Wiskundige beschrijving van het vliegtuig
Om een vlak in de ruimte te plaatsen, geven we een algemene vergelijking:
A × x + B × y + C × z + D=0
Hier staan Latijnse hoofdletters voor specifieke getallen. De eerste drie bepalen de coördinaten van de normaalvector van het vlak. Als het wordt aangegeven met n¯, dan:
n¯=(A; B; C)
Deze vector staat loodrecht op het vlak, dus het wordt een gids genoemd. Zijn kennis, evenals de bekende coördinaten van elk punt dat tot het vlak behoort, bepalen op unieke wijze laatstgenoemde.
Als het punt P(x1; y1; z1) behoort tot het vliegtuig, dan wordt het snijpunt D als volgt berekend:
D=-1 × (A × x1+ B × y1 + C × z1)
Laten we een paar problemen oplossen met behulp van de algemene vergelijking voor het vliegtuig.
Taak voorde normaalvector van het vlak vinden
Het vlak is als volgt gedefinieerd:
(y - 3) / 2 + (x + 1) / 3 - z / 4=1
Hoe vind je een richtingsvector voor haar?
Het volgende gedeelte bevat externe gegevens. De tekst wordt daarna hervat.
-- ==== Sys2Proof/Machine/Power.lean ====
section
/-! DEFINITION. The write-inhibit guard (R64, R66, R67) and the part: reset (R189), the RESTART drain (R190, R191). -/
namespace Sys2Proof.Machine

/-! ### The write-inhibit guard -/

/-- The supply falls below the inhibit threshold (R64); it is then below the restore level too (R67). -/
def Channel.fallBelow (c : Channel) : Channel :=
  if c.inhibit then { c with supply := .belowInhibit, restoreTimer := false }
  else { c with supply := .belowInhibit, restoreTimer := false, inhibit := true, longTimer := true,
                inhibits := bump c.inhibits }

/-- The state returns to NORMAL (R67). -/
def Channel.restored (c : Channel) : Channel :=
  { c with inhibit := false, longInhibit := false, restoreTimer := false, longTimer := false }

/-- A write waits on the guard: its drive asks and is not grantable (R66). -/
def State.writeWaits (s : State) (d : DriveId) (r : Request) : Bool :=
  s.channel.asking.get d && s.channel.inhibit && r.kind.isWrite

/-- The selected write of a drive is withdrawn if it waits (R66). -/
def State.giveUpSelected (s : State) (d : DriveId) : State :=
  match (s.drive d).selected with
  | some r => if s.writeWaits d r then s.withdrawSelected d r else s
  | none => s

/-- The QUEUED writes of a drive are given up (R66 items 1 to 3). -/
def State.giveUpQueued (s : State) (d : DriveId) : State :=
  let ours (r : Request) : Bool := r.kind.isWrite && r.state == .queued
  let gone := (s.drive d).queue.filter ours
  gone.foldl (fun s r => s.givenUp d r) (s.modQueue d fun q => q.filter fun r => !ours r)

/-- The long inhibit begins (R66). -/
def State.beginLongInhibit (s : State) : State :=
  (s.modChannel fun c => { c with longTimer := false, longInhibit := true }).eachDrive fun s d =>
    (s.giveUpSelected d).giveUpQueued d

/-! ### Start-up (R189) -/

/-- Every block in its state after power-on or external reset (R42, R70, R91, R110, R128, R131, R153, R168, R185), from
the straps and the levels the inputs read. The queue of waiting commands is the outside's and is kept. -/
def State.afterReset (s : State) (i : Inputs) : State :=
  let cfg := defaultConfig i.straps.rate0
  { lines := Vector.ofFn fun l => freshLine (i.linePresent.get l) cfg.silence (cfg.rates.get l),
    drives := Vector.ofFn fun d => freshDrive (driveInUse i.straps cfg.drivesInUse d) (i.drives.get d),
    channel := freshChannel cfg i.supply,
    regions := Vector.replicate 4 freshRegion,
    vols := Vector.replicate 4 freshVolume,
    cw := freshClaimUnit, cfg := cfg, part := freshPart i.straps, clock := unsetClock, mem := [], arrival := 0,
    pending := s.pending }

/-- The levels the inputs read now, with straps given. -/
def State.inputsNow (s : State) (straps : Straps) : Inputs :=
  { straps := straps, drives := Vector.ofFn fun d => (s.drive d).levels,
    linePresent := Vector.ofFn fun l => (s.line l).present, supply := s.channel.supply }

/-- The external reset is held (R189): every block in its reset state, no self-test running. -/
def State.holdReset (s : State) (lowCurrentHigh : Bool) : State :=
  (s.afterReset (s.inputsNow { s.part.straps with lowCurrentHigh := lowCurrentHigh })).modPart fun p =>
    { p with extReset := true, selfTest := false }

/-! ### The RESTART drain (R190, R191) -/

/-- Items 1 to 4 of R190. -/
def State.drainIdle (s : State) : Bool :=
  s.part.restarts.isEmpty
    && allDrives.all fun d =>
        !((s.drive d).queue.any fun r => r.kind.isWrite)
          && ((s.vol d).dirtySet.isEmpty || (s.vol d).hasReason)
          && (s.vol d).state != .preparing

/-- The drain may end now: its conditions hold or its timer has expired, and no gate is open (R190, R191). -/
def State.drainMayEnd (s : State) : Bool :=
  s.part.state == .draining && (s.part.drainOver || s.drainIdle) && s.channel.gate.isNone

/-- The request in a buffer is ended at the drain's end (R191); only one IN-PROGRESS completes. -/
def State.endRequest (s : State) (l : Line) (b : BufId) : State := s.answer l b (.failed .removed)

/-- Every request still at an owner is answered FAILED REMOVED (R191). -/
def State.endRequests (s : State) : State := s.eachLine fun s l => (s.endRequest l 0).endRequest l 1

/-- A line unit at the drain's end (R185): it discards characters until its reply order is empty; a frame being received
is lost. -/
def LineUnit.drained (u : LineUnit) : LineUnit :=
  { u with resetDue := true, rx := match u.rx with
    | .receiving _ => .hunt
    | x => x }

/-- The drive sequencer after RESTART (R42, R91): its counts and fault cause are kept. -/
def DriveSeq.restarted (u : DriveSeq) (used : Bool) : DriveSeq :=
  let f := freshDrive used u.levels
  { f with cause := if f.condition = .faulted then f.cause else u.cause, selections := u.selections,
           bypasses := u.bypasses, opens := u.opens, refused := u.refused }

/-- The channel after RESTART (R70): its counts are kept. -/
def Channel.restarted (c : Channel) (cfg : ConfigRecord) : Channel :=
  { freshChannel cfg c.supply with
    recovered := c.recovered, failed := c.failed, rewrites := c.rewrites, checksFailed := c.checksFailed,
    seekFaults := c.seekFaults, inhibits := c.inhibits }

/-- A region after RESTART (R110): its counts are kept, and its flag until the new self-test (R108). -/
def Region.restarted (g : Region) : Region :=
  { freshRegion with failed := g.failed, hits := g.hits, fills := g.fills, directs := g.directs, evicts := g.evicts }

/-- Every block but the line units takes its state after RESTART (R191). -/
def State.blocksRestart (s : State) (straps : Straps) : State :=
  { s with
    drives := Vector.ofFn fun d => (s.drive d).restarted (driveInUse straps s.cfg.drivesInUse d),
    channel := s.channel.restarted s.cfg,
    regions := Vector.ofFn fun d => (s.region d).restarted,
    vols := Vector.replicate 4 freshVolume,
    cw := freshClaimUnit, part := freshPart straps, mem := [], arrival := 0 }

/-- The drain ends (R191): the requests left are answered, the blocks restart, and each line unit resets when its reply
order is empty, a frame that it has not yet judged going with it (DESIGN CHOICE, unsafe: log 30). -/
def State.drainEnds (s : State) (straps : Straps) : State :=
  (s.endRequests.blocksRestart straps).eachLine fun s l => (s.modLine l LineUnit.drained).lineReset l

/-- The part becomes RUNNING and acts on a held report (R189). -/
def State.releaseReport (s : State) (d : DriveId) : State :=
  if (s.drive d).reportHeld then (s.modDrive d fun u => { u with reportHeld := false }).mountReport d else s

/-- The part may become RUNNING: the self-test is complete and every line unit is in its reset state (R189). -/
def State.mayRun (s : State) : Bool :=
  s.part.state == .startUp && !s.part.extReset && !s.part.selfTest && allLines.all fun l => !(s.line l).resetDue

end Sys2Proof.Machine
end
Uit bovenstaande theorie volgt dat de coördinaten van de normaalvector n¯ de coëfficiënten voor de variabelen zijn. In dit opzicht, om n¯ te vinden, moet de vergelijking in algemene vorm worden geschreven. We hebben:
1 / 3 × x + 1 / 2 × y - 1 / 4 × z - 13 / 6=0
Dan is de normaalvector van het vliegtuig:
n¯=(1/3; 1/2; -1/4)
Het probleem van het opstellen van de vergelijking van het vlak
De coördinaten van drie punten worden gegeven:
M1(1; 0; 0);
M2(2; -1; 5);
M3(0; -2; -2)
Hoe ziet de vergelijking van het vlak met al deze punten eruit.
Door drie punten die niet tot dezelfde lijn behoren, kan slechts één vlak worden getekend. Om de vergelijking te vinden, berekenen we eerst de richtingsvector van het vlak n¯. Om dit te doen, gaan we als volgt te werk: we vinden willekeurig twee vectoren die tot het vlak behoren, en berekenen hun vectorproduct. Het geeft een vector die loodrecht staat op dit vlak, dat wil zeggen, n¯. We hebben:
M1M2¯=(1; -1; 5); M1M3¯=(-1; -2; -2);
n¯=[M1M2¯ × M1M 3¯]=(12; -3; -3)
Neem het punt M1om te tekenenvlakke uitdrukkingen. We krijgen:
D=-1 × (12 × 1 + (-3) × 0 + (-3) × 0)=-12;
12 × x - 3 × y - 3 × z - 12=0=>
4 × x - y - z - 4=0
We hebben een algemene type-uitdrukking voor een vlak in de ruimte verkregen door er eerst een richtingsvector voor te definiëren.
De cross-producteigenschap moet onthouden worden bij het oplossen van problemen met vlakken, omdat je hiermee op een eenvoudige manier de coördinaten van een normale vector kunt bepalen.